As far as what I will do with IBL in the future, I see myself as keeping it at the forefront of my teaching as much as possible, especially in science class. IBL makes so much sense because it encourages and facilitates a student's natural curiosity to investigate, which everyone is born with. I just want to make sure that I never take the fun away from them by telling them what I learned from my investigations if they can do it themselves! It should be my job to do give them opportunities to investigate the questions they have (related to the curriculum) and provide the time, materials, and structure necessary for them to do so.

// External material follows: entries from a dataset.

theorem State.tickEnded_only (s : State) (t : Nat) (rd : TickReadings) : OnlyIn tickEndReach s (s.tickEnded t rd) :=
  (State.clearBusLoad_only rfl rfl (State.judgeBusLoad_only rfl rfl (State.auxTick_only rfl rfl rfl (State.coolTick_only rfl rfl rfl rfl
      (State.tickRampDown_only rfl rfl rfl rfl (fun _ => rfl) (fun _ => rfl) rfl rfl rfl (OnlyIn.refl _ _))))))

/-- The parts that the stops and the sheddings of a tick may change. -/
def tickStopReach : Block → Bool
  | .sums | .lat | .capture | .stl | .stall _ | .mkt | .saf | .queues => true
  | _ => false

theorem State.tickStopped_only (s : State) : OnlyIn tickStopReach s s.tickStops.tickRearm.tickShedding :=
  (State.tickShedding_only rfl (fun _ => rfl) rfl (State.tickRearm_only (fun _ => rfl) (State.tickStops_only rfl rfl rfl rfl (fun _ => rfl) rfl rfl
      rfl (OnlyIn.refl _ _))))

/-! ## What they leave -/

theorem State.tickTakeOver_met (s : State) : s.tickTakeOver.met = { s.met with taken := s.met.commit } := by
  unfold State.tickTakeOver
  exact (State.takePolicy_only rfl (cs := allSave .met) (State.takeTerms_only rfl (State.mramTick_only rfl rfl rfl (OnlyIn.refl _ _)))) .met rfl

theorem State.tickOpened_met (s : State) (t : Nat) : (s.tickOpened t).met = { s.met with taken := s.met.commit } := by
  have before : ((s.judgeHold t).armHold t).met = s.met := (State.armHold_only rfl (cs := allSave .met) (State.judgeHold_only rfl rfl rfl rfl (fun _
      => rfl) (fun _ => rfl) (fun _ => rfl) (fun _ => rfl) (fun _ => rfl) rfl rfl rfl rfl rfl rfl (OnlyIn.refl _ _))) .met rfl
  have after : ∀ w : State, ((((w.tickLive t).tickClamp).tickBids).tickClear t).met = w.met := fun w =>
    (State.tickClear_only rfl rfl rfl rfl rfl rfl rfl rfl (cs := allSave .met) (State.tickBids_only rfl (fun _ => rfl) (State.tickClamp_only rfl rfl
        rfl rfl rfl (State.tickLive_only rfl (OnlyIn.refl _ _))))) .met rfl
  rw [State.tickOpened, after, State.tickTakeOver_met, before]

/-- A pending LIVE change requested before the tick notes it (R22). -/
theorem State.tickOpened_pend {s : State} {t : Nat} {p : PendingChange} (hp : s.prof.pend = some p) (hm : p.mode = .live) (hd : p.tickDone = none)
    (hs : p.since < t) (hr : s.refreshMissed t = false) : (s.tickOpened t).prof.pend = some { p with tickDone := some t } := by
  have before : ((s.judgeHold t).armHold t).tickTakeOver.prof = s.prof := by
    rw [State.judgeHold, hr, if_neg (by decide)]
    exact (State.tickTakeOver_only rfl rfl rfl rfl rfl (cs := allSave .prof) (State.armHold_only rfl (OnlyIn.refl _ _))) .prof rfl
  have clamp : ∀ w : State, w.tickClamp.prof.pend = w.prof.pend := fun w => by
    unfold State.tickClamp
    split
    · exact State.clampTo_pend ..
    · rfl
  have after : ∀ w : State, ((w.tickBids).tickClear t).prof = w.prof := fun w =>
    (State.tickClear_only rfl rfl rfl rfl rfl rfl rfl rfl (cs := allSave .prof) (State.tickBids_only rfl (fun _ => rfl) (OnlyIn.refl _ _))) .prof rfl
  rw [State.tickOpened, after, clamp, State.tickLive, before, hp]
  simp [hm, hd, hs]

theorem State.tickStops_bayStops (s : State) : s.tickStops.stl.bayStops = 0 := by
  have each : ∀ w : State, w.stl.bayStops = 0 → ∀ u : State, OnlyIn (allSave .stl) w u → u.stl.bayStops = 0 := fun w hw u o => by
    have e := congrArg StlCommon.bayStops (o.keeps_stl rfl)
    rwa [StlCommon.rest_bayStops, StlCommon.rest_bayStops, hw] at e
  unfold State.tickStops
  refine State.forAll_keeps (fun u => u.stl.bayStops = 0) (fun b u hu => ?_)
    (State.forAll_keeps (fun u => u.stl.bayStops = 0) (fun n u hu => each u hu _ (State.takeStop_only rfl rfl rfl (OnlyIn.refl _ _))) rfl)
  split
  · exact each u hu _ (State.requestSafeStop_only rfl rfl rfl (fun _ => rfl) rfl rfl rfl (OnlyIn.refl _ _))
  · exact hu

theorem State.tickShedding_steps (s : State) : s.tickShedding.mkt.stepSeen = 0 := by
  unfold State.tickShedding
  exact State.forAll_keeps (fun u => u.mkt.stepSeen = 0) (fun n u hu => by rw [State.setStall_mkt]; exact hu) rfl

theorem State.tickShedding_loads (s : State) (n : Fin 64) : s.tickShedding.stalls[n].loadSum = 0 ∧ s.tickShedding.stalls[n].loadMax = 0 := by
  unfold State.tickShedding
  refine State.forAll_at n (Q := fun _ => True) (R := fun u => u.stalls[n].loadSum = 0 ∧ u.stalls[n].loadMax = 0) (fun _ _ _ _ => trivial)
    (fun u _ => ?_) (fun j u hj hu => ?_) _ trivial
  · rw [State.setStall_self]
    exact ⟨rfl, rfl⟩
  · rw [State.setStall_other _ _ _ _ hj]
    exact hu

/-- A tick start of a module that runs (R177). -/
theorem tickStart_takes {s : State} {t : Nat} {rd : TickReadings} (hl : s.live = true) (ht : t % 1000000 = 0) :
    Completes (.tickStart t rd) s fun u =>
      u.met = { s.met with taken := s.met.commit } ∧ u.mkt.stepSeen = 0 ∧ u.stl.bayStops = 0 ∧
      (∀ n : Fin 64, u.stalls[n].loadSum = 0 ∧ u.stalls[n].loadMax = 0) ∧
      (∀ p, s.prof.pend = some p → p.mode = .live → p.tickDone = none → p.since < t → s.refreshMissed t = false →
        u.prof.pend = some { p with tickDone := some t }) := by
  refine Completes.of (tickStart_runs hl ht) ?_
  generalize hw : (s.arrive t).tickOpened t = w
  have ended := State.tickEnded_only w.tickStops.tickRearm.tickShedding t rd
  have stopped := w.tickStopped_only
  refine ⟨?_, ?_, ?_, fun n => ?_, fun p hp hm hd hs hr => ?_⟩
  · rw [ended.keeps_met rfl, stopped.keeps_met rfl, ← hw, State.tickOpened_met, State.arrive_met]
  · rw [ended.keeps_mkt rfl, State.tickShedding_steps]
  · have shed : OnlyIn (allSave .stl) w.tickStops w.tickStops.tickRearm.tickShedding := (State.tickShedding_only rfl (fun _ => rfl) rfl
      (State.tickRearm_only (fun _ => rfl) (OnlyIn.refl _ _)))
    have e := congrArg StlCommon.bayStops ((ended.keeps_stl rfl).trans (shed.keeps_stl rfl))
    rwa [StlCommon.rest_bayStops, StlCommon.rest_bayStops, State.tickStops_bayStops] at e
  · have e := ended.keeps_stall (n := n) rfl
    have sum := congrArg Stall.loadSum e
    have max := congrArg Stall.loadMax e
    obtain ⟨s0, m0⟩ := State.tickShedding_loads w.tickStops.tickRearm n
    rw [Stall.rest_loadSum, Stall.rest_loadSum] at sum
    rw [Stall.rest_loadMax, Stall.rest_loadMax] at max
    exact ⟨sum.trans s0, max.trans m0⟩
  · rw [ended.keeps_prof rfl, stopped.keeps_prof rfl, ← hw]
    exact State.tickOpened_pend (s := s.arrive t) hp hm hd hs hr

/-! ## The commit -/

/-- What the commit of a tick takes of its results. -/
def Market.cleared (m : Market) : Option TickResult × Limits × Bool × Nat × Vector BayClear 12 × Nat × Int × Nat × Int :=
  (m.result, m.limits, m.stale, m.short, m.bays, m.env, m.envRate, m.envX, m.envXRate)

theorem State.fastPath_cleared (s : State) (n : Fin 64) (c : Nat) : (s.fastPath n c).mkt.cleared = s.mkt.cleared := by
  have ends : (s.endMoveOf n).mkt.cleared = s.mkt.cleared := by
    unfold State.endMoveOf
    split
    · rw [State.freeMove, if_neg (by decide), State.bump_mkt]; rfl
    · rfl
  unfold State.fastPath
  dsimp only
  split
  · rw [State.countStop, State.bump_mkt, State.setStall_mkt, State.setStall_mkt, State.mapCells, State.setStall_mkt, ends]
  · split <;> rfl

theorem State.ssTake_cleared (s : State) (b : Fin 12) (t : Nat) : (s.ssTake b t).mkt.cleared = s.mkt.cleared := by
  unfold State.ssTake
  dsimp only
  split
  · rfl
  · split
    · exact foldl_keeps (fun u => u.mkt.cleared = s.mkt.cleared) (fun n u hu => (u.fastPath_cleared n 8).trans hu) _ rfl
    · rfl

/-- The take-over of a commit by the window that is open leaves what the commit set. -/
theorem State.retake_cleared (s : State) : s.retake.mkt.cleared = s.mkt.cleared := by
  have lanes : ∀ (w : State) t q, ((w.forAll 64 fun n s => s.takeLane t q n).takeWords t).mkt = w.mkt := fun w t q =>
    (State.takeWords_only rfl (cs := allSave .mkt) (State.forAll_only (fun n _ k => (State.takeLane_only rfl (k))) (OnlyIn.refl _ w))) .mkt rfl
  unfold State.retake
  split
  · rw [State.takeOver, lanes]
    exact State.forAll_keeps (fun u => u.mkt.cleared = s.mkt.cleared) (fun b u hu => (u.ssTake_cleared b _).trans hu) rfl
  · rfl

/-- Results that differ in the release count alone are equal once it is taken over. -/
theorem BayClear.but_restored {x y : BayClear} (h : x.but = y.but) : { x with relCount := y.relCount } = y := by
  cases x
  cases y
  simp_all [BayClear.but]
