-- ==== Sys2Proof/WellFormed.lean ====
section
/-! DEFINITION. Which terms of `Instr` stand for a word. Every field is already of the width the encoding gives it;
the one thing left to check is that a catch-all row (rows 35 to 38 of spec/30_encoding.md R80) does not
spell a word that an earlier row takes. -/

namespace Sys2Proof

/-- The low bytes of family 0x0 that rows 1 and 2 take (R75). -/
def family0Bytes : List Byte := [0xE0#8, 0xEE#8]

/-- The low nibbles of family 0x8 that rows 10 to 18 take (R76). -/
def family8Nibbles : List Nibble := [0x0#4, 0x1#4, 0x2#4, 0x3#4, 0x4#4, 0x5#4, 0x6#4, 0x7#4, 0xE#4]

/-- The low bytes of family 0xE that rows 24 and 25 take (R77). -/
def familyEBytes : List Byte := [0x9E#8, 0xA1#8]

/-- The low bytes of family 0xF that rows 26 to 34 take (R78). -/
def familyFBytes : List Byte := [0x07#8, 0x0A#8, 0x15#8, 0x18#8, 0x1E#8, 0x29#8, 0x33#8, 0x55#8, 0x65#8]

/-- The instruction stands for a word of its own row. -/
def Instr.wellFormed : Instr → Bool
  | .sys nnn => !family0Bytes.contains (nnn.extractLsb' 0 8)
  | .ignored8 _ _ n => !family8Nibbles.contains n
  | .ignoredE _ nn => !familyEBytes.contains nn
  | .ignoredF _ nn => !familyFBytes.contains nn
  | .cls _ | .ret _ | .jp _ | .call _ | .seImm _ _ | .sneImm _ _ | .seReg _ _ _ | .ldImm _ _ | .addImm _ _
  | .ldReg _ _ | .orReg _ _ | .andReg _ _ | .xorReg _ _ | .addReg _ _ | .subReg _ _ | .shr _ _ | .subnReg _ _
  | .shl _ _ | .sneReg _ _ _ | .ldI _ | .jpV0 _ | .rnd _ _ | .drw _ _ _ | .skp _ | .sknp _ | .ldVxDt _
  | .ldVxK _ | .ldDtVx _ | .ldStVx _ | .addI _ | .ldF _ | .ldB _ | .ldMemVx _ | .ldVxMem _ => true

end Sys2Proof
end

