-- ==== Sys2Proof/Certificates/Slice0/Obligations.lean ====
section
/-! DEFINITION. The statements for the provers. `exec i s` is a whole step of the instruction `i` from a state `s` whose inputs are
sampled and whose keypad is latched; `EndsDone`, `FaultTaken`, `KeepsAllBut` and `KeepsRegsBut` (Safety.lean) say what it leaves
unchanged. A clause `decode (word…) = i` says which words the instruction stands for (spec/30_encoding.md R80). -/

open Sys2Proof Sys2Proof.Machine

/-! ## Encoding -/

/-- For every well-formed instruction, decoding its word gives it back with every operand, and decoding its two bytes consumes
exactly these two. -/
def Obligations.DecodeInvertsEncode : Prop :=
  ∀ i : Instr, i.wellFormed = true → decode (encode i) = i ∧
    ∀ rest, decodeBytes (highByte (encode i) :: lowByte (encode i) :: rest) = .ok (i, rest)

/-- Every 16-bit word decodes to a well-formed instruction whose word it is: no bit of a word is dropped. That the bits an instruction
ignores are kept, as raw fields, is the model's own choice of representation (assumption 5): the spec ignores them (R73). -/
def Obligations.EncodeInvertsDecode : Prop :=
  ∀ w : Word, (decode w).wellFormed = true ∧ encode (decode w) = w

/-- The dispatch on fields (R74 to R79) agrees with the table of R80: the decoder takes the first row, in the table's order, whose
`(w AND mask) = match`. -/
def Obligations.DecodeTakesFirstMatchingRow : Prop :=
  ∀ w : Word, firstRow w = some (decode w).row

/-- Words written out from the spec decode to the instruction they stand for: the five words the source shows (R81), and one of each
other kind. A sanity statement. -/
def Obligations.SampleWordsDecode : Prop :=
  decode 0x00E0#16 = .cls 0 ∧ decode 0x6A3C#16 = .ldImm 0xA 0x3C#8 ∧ decode 0xA500#16 = .ldI 0x500#12 ∧
    decode 0xD0A1#16 = .drw 0 0xA 1 ∧ decode 0x3A3C#16 = .seImm 0xA 0x3C#8 ∧ decode 0x0FEE#16 = .ret 0xF#4 ∧
    decode 0x8014#16 = .addReg 0 1 ∧ decode 0xE5A1#16 = .sknp 5 ∧ decode 0xF30A#16 = .ldVxK 3 ∧
    decode 0xF265#16 = .ldVxMem 2 ∧ decode 0x2300#16 = .call 0x300#12 ∧ decode 0x8AB8#16 = .ignored8 0xA#4 0xB#4 0x8#4

/-! ## The step -/

/-- R55: the fetch reads its two bytes big-endian at `PC mod 4096` and `(PC + 1) mod 4096`. -/
def Obligations.FetchReadsBigEndianWord : Prop :=
  ∀ s : State, (fetchWord s).toNat =
    256 * (s.mem.read (s.pc.toNat % 4096)).toNat + (s.mem.read ((s.pc.toNat + 1) % 4096)).toNat

/-- When the bytes at PC are those of a well-formed instruction and the core is neither halted nor waiting, the step is that
instruction on the state whose inputs are sampled and whose keypad is latched. -/
def Obligations.StepRunsDecodedInstruction : Prop :=
  ∀ (s : State) (i : Instr), s.halted = false → s.await = none → i.wellFormed = true →
    s.mem.read s.pc.toNat = highByte (encode i) → s.mem.read (s.pc.toNat + 1) = lowByte (encode i) →
    step s = exec i { s with
      inp := s.nextInput, keys := s.nextInput.keys, inputs := s.inputs.tail,
      draws := s.draws + (if s.inputs = [] then 1 else 0) }

/-- Every step of every state answers a next state: no word is illegal and nothing stops the model. -/
def Obligations.StepAlwaysAnswersNext : Prop :=
  ∀ s : State, ∃ t, step s = .next t
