/-! ### `State.push` -/

@[simp] theorem push_v (s : State) (k : Fin 16) (a : Addr) : (s.push k a).v = s.v := rfl
@[simp] theorem push_i (s : State) (k : Fin 16) (a : Addr) : (s.push k a).i = s.i := rfl
@[simp] theorem push_pc (s : State) (k : Fin 16) (a : Addr) : (s.push k a).pc = s.pc := rfl
@[simp] theorem push_sp (s : State) (k : Fin 16) (a : Addr) : (s.push k a).sp = some k := rfl
@[simp] theorem push_dt (s : State) (k : Fin 16) (a : Addr) : (s.push k a).dt = s.dt := rfl
@[simp] theorem push_st (s : State) (k : Fin 16) (a : Addr) : (s.push k a).st = s.st := rfl
@[simp] theorem push_mem (s : State) (k : Fin 16) (a : Addr) : (s.push k a).mem = s.mem := rfl
@[simp] theorem push_fb (s : State) (k : Fin 16) (a : Addr) : (s.push k a).fb = s.fb := rfl
@[simp] theorem push_keys (s : State) (k : Fin 16) (a : Addr) : (s.push k a).keys = s.keys := rfl
@[simp] theorem push_await (s : State) (k : Fin 16) (a : Addr) : (s.push k a).await = s.await := rfl
@[simp] theorem push_halted (s : State) (k : Fin 16) (a : Addr) : (s.push k a).halted = s.halted := rfl
@[simp] theorem push_fault (s : State) (k : Fin 16) (a : Addr) : (s.push k a).fault = s.fault := rfl
@[simp] theorem push_loadError (s : State) (k : Fin 16) (a : Addr) : (s.push k a).loadError = s.loadError := rfl
@[simp] theorem push_inp (s : State) (k : Fin 16) (a : Addr) : (s.push k a).inp = s.inp := rfl
@[simp] theorem push_inputs (s : State) (k : Fin 16) (a : Addr) : (s.push k a).inputs = s.inputs := rfl
@[simp] theorem push_draws (s : State) (k : Fin 16) (a : Addr) : (s.push k a).draws = s.draws := rfl
@[simp] theorem push_reg (s : State) (k : Fin 16) (a : Addr) (r : Reg) : (s.push k a).reg r = s.reg r := rfl

/-! ### `State.pop` -/

@[simp] theorem pop_v (s : State) (k : Fin 16) : (s.pop k).v = s.v := rfl
@[simp] theorem pop_i (s : State) (k : Fin 16) : (s.pop k).i = s.i := rfl
@[simp] theorem pop_pc (s : State) (k : Fin 16) : (s.pop k).pc = s.pc := rfl
@[simp] theorem pop_sp (s : State) (k : Fin 16) : (s.pop k).sp = spPop k := rfl
@[simp] theorem pop_stack (s : State) (k : Fin 16) : (s.pop k).stack = s.stack := rfl
@[simp] theorem pop_dt (s : State) (k : Fin 16) : (s.pop k).dt = s.dt := rfl
@[simp] theorem pop_st (s : State) (k : Fin 16) : (s.pop k).st = s.st := rfl
@[simp] theorem pop_mem (s : State) (k : Fin 16) : (s.pop k).mem = s.mem := rfl
@[simp] theorem pop_fb (s : State) (k : Fin 16) : (s.pop k).fb = s.fb := rfl
@[simp] theorem pop_keys (s : State) (k : Fin 16) : (s.pop k).keys = s.keys := rfl
@[simp] theorem pop_await (s : State) (k : Fin 16) : (s.pop k).await = s.await := rfl
@[simp] theorem pop_halted (s : State) (k : Fin 16) : (s.pop k).halted = s.halted := rfl
@[simp] theorem pop_fault (s : State) (k : Fin 16) : (s.pop k).fault = s.fault := rfl
@[simp] theorem pop_loadError (s : State) (k : Fin 16) : (s.pop k).loadError = s.loadError := rfl
@[simp] theorem pop_inp (s : State) (k : Fin 16) : (s.pop k).inp = s.inp := rfl
@[simp] theorem pop_inputs (s : State) (k : Fin 16) : (s.pop k).inputs = s.inputs := rfl
@[simp] theorem pop_draws (s : State) (k : Fin 16) : (s.pop k).draws = s.draws := rfl
@[simp] theorem pop_reg (s : State) (k : Fin 16) (r : Reg) : (s.pop k).reg r = s.reg r := rfl
@[simp] theorem pop_entry (s : State) (k : Fin 16) (j : Fin 16) : (s.pop k).entry j = s.entry j := rfl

To help me remember more specifics about implementing IBL in my classroom, I've compiled some highlights from my notes taken during this class:

Highlights of IBL

• IBL's Process (for students to go through)
• Ask – question out of curiosity, identify problem
• Investigate – research, study, experiment, observe, re-question
• Create – make connections & synthesize info to create new ideas
• Discuss – share new ideas, give & receive feedback, compare
• Reflect – look at big picture, analyze what was learned/created, determine new questions to investigate…
• 
  
• Building Community - in order for students to have the confidence to question phenomena, experiment with trial and error, and effectively communicate their findings to a larger audience, there needs to be values upheld and taught to them...
• respect for one's self, each other, and property
• active listening
• empathy
• encouragement, especially during problems & challenges
• cooperation
• supporting ideas with evidence & data
• positive, persevering attitude
• quality before quantity
• everyone's contribution is valuable

• Process skills vs. Content - process skills are just as important as the content learned, because the process skills are the vehicle to reach the destination of knowledge
• observing
• questioning
• planning
• investigating
• formulating explanations
• making predictions
• analyzing data
• communicating

• Facts & Concepts - the difference is important to understand when planning for IBL
• Facts = very specific pieces of information (Frogs are amphibians)
• Concepts = big ideas that connect multiple facts together (How the life cycle of amphibians is affected by the environemnt)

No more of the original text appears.